Task directions
The lines to repeat are those below from the one containing "2 ^ dropped n ∣ fineMagnitude p ∨" down to the one containing "below it the", both included; reproduce them exactly and nothing else.

Exercise data
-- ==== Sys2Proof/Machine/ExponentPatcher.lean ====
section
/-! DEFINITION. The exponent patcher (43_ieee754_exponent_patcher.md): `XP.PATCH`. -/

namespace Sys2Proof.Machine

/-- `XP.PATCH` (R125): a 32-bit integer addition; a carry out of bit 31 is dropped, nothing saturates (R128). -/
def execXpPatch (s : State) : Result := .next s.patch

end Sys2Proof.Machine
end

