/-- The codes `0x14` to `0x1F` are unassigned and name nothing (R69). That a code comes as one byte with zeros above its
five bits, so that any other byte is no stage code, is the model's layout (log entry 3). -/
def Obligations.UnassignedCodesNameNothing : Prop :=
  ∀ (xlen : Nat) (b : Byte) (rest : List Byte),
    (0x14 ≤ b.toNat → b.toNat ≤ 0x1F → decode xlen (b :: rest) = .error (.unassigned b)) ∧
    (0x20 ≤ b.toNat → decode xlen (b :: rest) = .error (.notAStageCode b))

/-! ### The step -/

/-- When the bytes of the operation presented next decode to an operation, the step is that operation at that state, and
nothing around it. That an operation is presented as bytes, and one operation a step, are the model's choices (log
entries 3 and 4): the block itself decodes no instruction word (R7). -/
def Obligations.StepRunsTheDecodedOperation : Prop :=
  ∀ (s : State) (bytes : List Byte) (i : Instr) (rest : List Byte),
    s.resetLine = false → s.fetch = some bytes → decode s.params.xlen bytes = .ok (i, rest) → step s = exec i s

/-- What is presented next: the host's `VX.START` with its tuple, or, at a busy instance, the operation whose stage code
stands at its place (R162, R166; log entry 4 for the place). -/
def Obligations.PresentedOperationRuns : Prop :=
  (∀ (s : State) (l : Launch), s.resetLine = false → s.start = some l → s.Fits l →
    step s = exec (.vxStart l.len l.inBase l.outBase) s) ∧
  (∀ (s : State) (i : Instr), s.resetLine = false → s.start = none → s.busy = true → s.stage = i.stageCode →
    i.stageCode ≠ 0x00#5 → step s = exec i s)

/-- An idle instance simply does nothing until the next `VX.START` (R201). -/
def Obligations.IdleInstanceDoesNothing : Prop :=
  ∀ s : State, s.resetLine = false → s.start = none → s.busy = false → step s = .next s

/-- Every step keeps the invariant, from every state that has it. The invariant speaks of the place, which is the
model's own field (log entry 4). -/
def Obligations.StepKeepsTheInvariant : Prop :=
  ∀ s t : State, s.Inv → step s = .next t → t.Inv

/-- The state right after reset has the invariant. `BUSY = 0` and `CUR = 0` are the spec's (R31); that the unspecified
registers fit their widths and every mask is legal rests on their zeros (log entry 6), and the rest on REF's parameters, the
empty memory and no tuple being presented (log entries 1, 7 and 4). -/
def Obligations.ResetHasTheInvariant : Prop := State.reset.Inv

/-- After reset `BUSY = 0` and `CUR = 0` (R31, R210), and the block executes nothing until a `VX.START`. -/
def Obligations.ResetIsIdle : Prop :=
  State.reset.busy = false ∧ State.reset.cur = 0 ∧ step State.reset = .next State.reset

* * *

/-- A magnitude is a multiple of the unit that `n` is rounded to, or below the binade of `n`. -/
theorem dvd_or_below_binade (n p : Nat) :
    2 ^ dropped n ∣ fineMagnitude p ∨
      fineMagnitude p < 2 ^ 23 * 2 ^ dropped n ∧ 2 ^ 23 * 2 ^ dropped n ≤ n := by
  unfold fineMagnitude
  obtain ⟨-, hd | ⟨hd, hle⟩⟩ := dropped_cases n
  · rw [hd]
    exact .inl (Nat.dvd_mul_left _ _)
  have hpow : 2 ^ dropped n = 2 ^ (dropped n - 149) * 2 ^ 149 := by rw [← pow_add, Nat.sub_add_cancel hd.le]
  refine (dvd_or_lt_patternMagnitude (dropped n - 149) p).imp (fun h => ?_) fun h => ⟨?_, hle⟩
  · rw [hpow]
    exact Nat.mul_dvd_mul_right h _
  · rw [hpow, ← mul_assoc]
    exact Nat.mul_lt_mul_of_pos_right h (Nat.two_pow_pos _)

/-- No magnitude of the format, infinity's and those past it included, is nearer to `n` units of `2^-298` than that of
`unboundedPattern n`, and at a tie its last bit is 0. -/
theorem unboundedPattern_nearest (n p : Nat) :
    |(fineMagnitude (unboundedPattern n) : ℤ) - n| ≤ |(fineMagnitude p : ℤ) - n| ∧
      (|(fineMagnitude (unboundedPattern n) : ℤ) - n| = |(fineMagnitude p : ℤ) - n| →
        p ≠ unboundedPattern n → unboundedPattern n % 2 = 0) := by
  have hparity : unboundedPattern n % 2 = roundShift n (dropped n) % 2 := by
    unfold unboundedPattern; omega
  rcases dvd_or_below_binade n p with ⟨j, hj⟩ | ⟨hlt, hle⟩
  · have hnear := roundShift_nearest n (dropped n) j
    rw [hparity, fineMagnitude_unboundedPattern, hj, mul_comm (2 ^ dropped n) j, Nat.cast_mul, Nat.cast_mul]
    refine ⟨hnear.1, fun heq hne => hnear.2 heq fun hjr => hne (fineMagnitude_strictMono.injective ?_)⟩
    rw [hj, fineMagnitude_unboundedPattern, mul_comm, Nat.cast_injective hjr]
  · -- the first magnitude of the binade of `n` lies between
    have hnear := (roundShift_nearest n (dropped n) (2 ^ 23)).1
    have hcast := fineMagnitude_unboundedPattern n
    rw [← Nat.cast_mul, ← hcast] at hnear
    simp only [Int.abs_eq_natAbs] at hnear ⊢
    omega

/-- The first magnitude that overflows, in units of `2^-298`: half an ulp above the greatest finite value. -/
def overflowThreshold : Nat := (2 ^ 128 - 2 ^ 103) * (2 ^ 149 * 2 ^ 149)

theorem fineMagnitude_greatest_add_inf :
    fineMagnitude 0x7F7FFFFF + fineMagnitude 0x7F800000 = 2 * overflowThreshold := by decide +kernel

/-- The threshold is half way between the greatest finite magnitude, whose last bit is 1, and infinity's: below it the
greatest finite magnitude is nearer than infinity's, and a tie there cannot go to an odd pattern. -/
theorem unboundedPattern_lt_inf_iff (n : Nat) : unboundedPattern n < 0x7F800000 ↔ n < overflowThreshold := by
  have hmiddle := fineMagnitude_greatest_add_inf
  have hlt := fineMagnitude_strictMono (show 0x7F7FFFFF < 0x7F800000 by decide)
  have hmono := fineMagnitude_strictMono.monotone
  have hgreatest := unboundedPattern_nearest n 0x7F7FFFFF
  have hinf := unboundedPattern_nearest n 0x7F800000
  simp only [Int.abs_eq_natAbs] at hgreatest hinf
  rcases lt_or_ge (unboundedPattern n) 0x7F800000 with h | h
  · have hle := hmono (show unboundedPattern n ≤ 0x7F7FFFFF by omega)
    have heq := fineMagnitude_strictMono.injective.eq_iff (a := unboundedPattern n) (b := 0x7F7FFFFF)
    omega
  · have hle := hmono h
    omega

Expected answer
    2 ^ dropped n ∣ fineMagnitude p ∨
      fineMagnitude p < 2 ^ 23 * 2 ^ dropped n ∧ 2 ^ 23 * 2 ^ dropped n ≤ n := by
  unfold fineMagnitude
  obtain ⟨-, hd | ⟨hd, hle⟩⟩ := dropped_cases n
  · rw [hd]
    exact .inl (Nat.dvd_mul_left _ _)
  have hpow : 2 ^ dropped n = 2 ^ (dropped n - 149) * 2 ^ 149 := by rw [← pow_add, Nat.sub_add_cancel hd.le]
  refine (dvd_or_lt_patternMagnitude (dropped n - 149) p).imp (fun h => ?_) fun h => ⟨?_, hle⟩
  · rw [hpow]
    exact Nat.mul_dvd_mul_right h _
  · rw [hpow, ← mul_assoc]
    exact Nat.mul_lt_mul_of_pos_right h (Nat.two_pow_pos _)

/-- No magnitude of the format, infinity's and those past it included, is nearer to `n` units of `2^-298` than that of
`unboundedPattern n`, and at a tie its last bit is 0. -/
theorem unboundedPattern_nearest (n p : Nat) :
    |(fineMagnitude (unboundedPattern n) : ℤ) - n| ≤ |(fineMagnitude p : ℤ) - n| ∧
      (|(fineMagnitude (unboundedPattern n) : ℤ) - n| = |(fineMagnitude p : ℤ) - n| →
        p ≠ unboundedPattern n → unboundedPattern n % 2 = 0) := by
  have hparity : unboundedPattern n % 2 = roundShift n (dropped n) % 2 := by
    unfold unboundedPattern; omega
  rcases dvd_or_below_binade n p with ⟨j, hj⟩ | ⟨hlt, hle⟩
  · have hnear := roundShift_nearest n (dropped n) j
    rw [hparity, fineMagnitude_unboundedPattern, hj, mul_comm (2 ^ dropped n) j, Nat.cast_mul, Nat.cast_mul]
    refine ⟨hnear.1, fun heq hne => hnear.2 heq fun hjr => hne (fineMagnitude_strictMono.injective ?_)⟩
    rw [hj, fineMagnitude_unboundedPattern, mul_comm, Nat.cast_injective hjr]
  · -- the first magnitude of the binade of `n` lies between
    have hnear := (roundShift_nearest n (dropped n) (2 ^ 23)).1
    have hcast := fineMagnitude_unboundedPattern n
    rw [← Nat.cast_mul, ← hcast] at hnear
    simp only [Int.abs_eq_natAbs] at hnear ⊢
    omega

/-- The first magnitude that overflows, in units of `2^-298`: half an ulp above the greatest finite value. -/
def overflowThreshold : Nat := (2 ^ 128 - 2 ^ 103) * (2 ^ 149 * 2 ^ 149)

theorem fineMagnitude_greatest_add_inf :
    fineMagnitude 0x7F7FFFFF + fineMagnitude 0x7F800000 = 2 * overflowThreshold := by decide +kernel

/-- The threshold is half way between the greatest finite magnitude, whose last bit is 1, and infinity's: below it the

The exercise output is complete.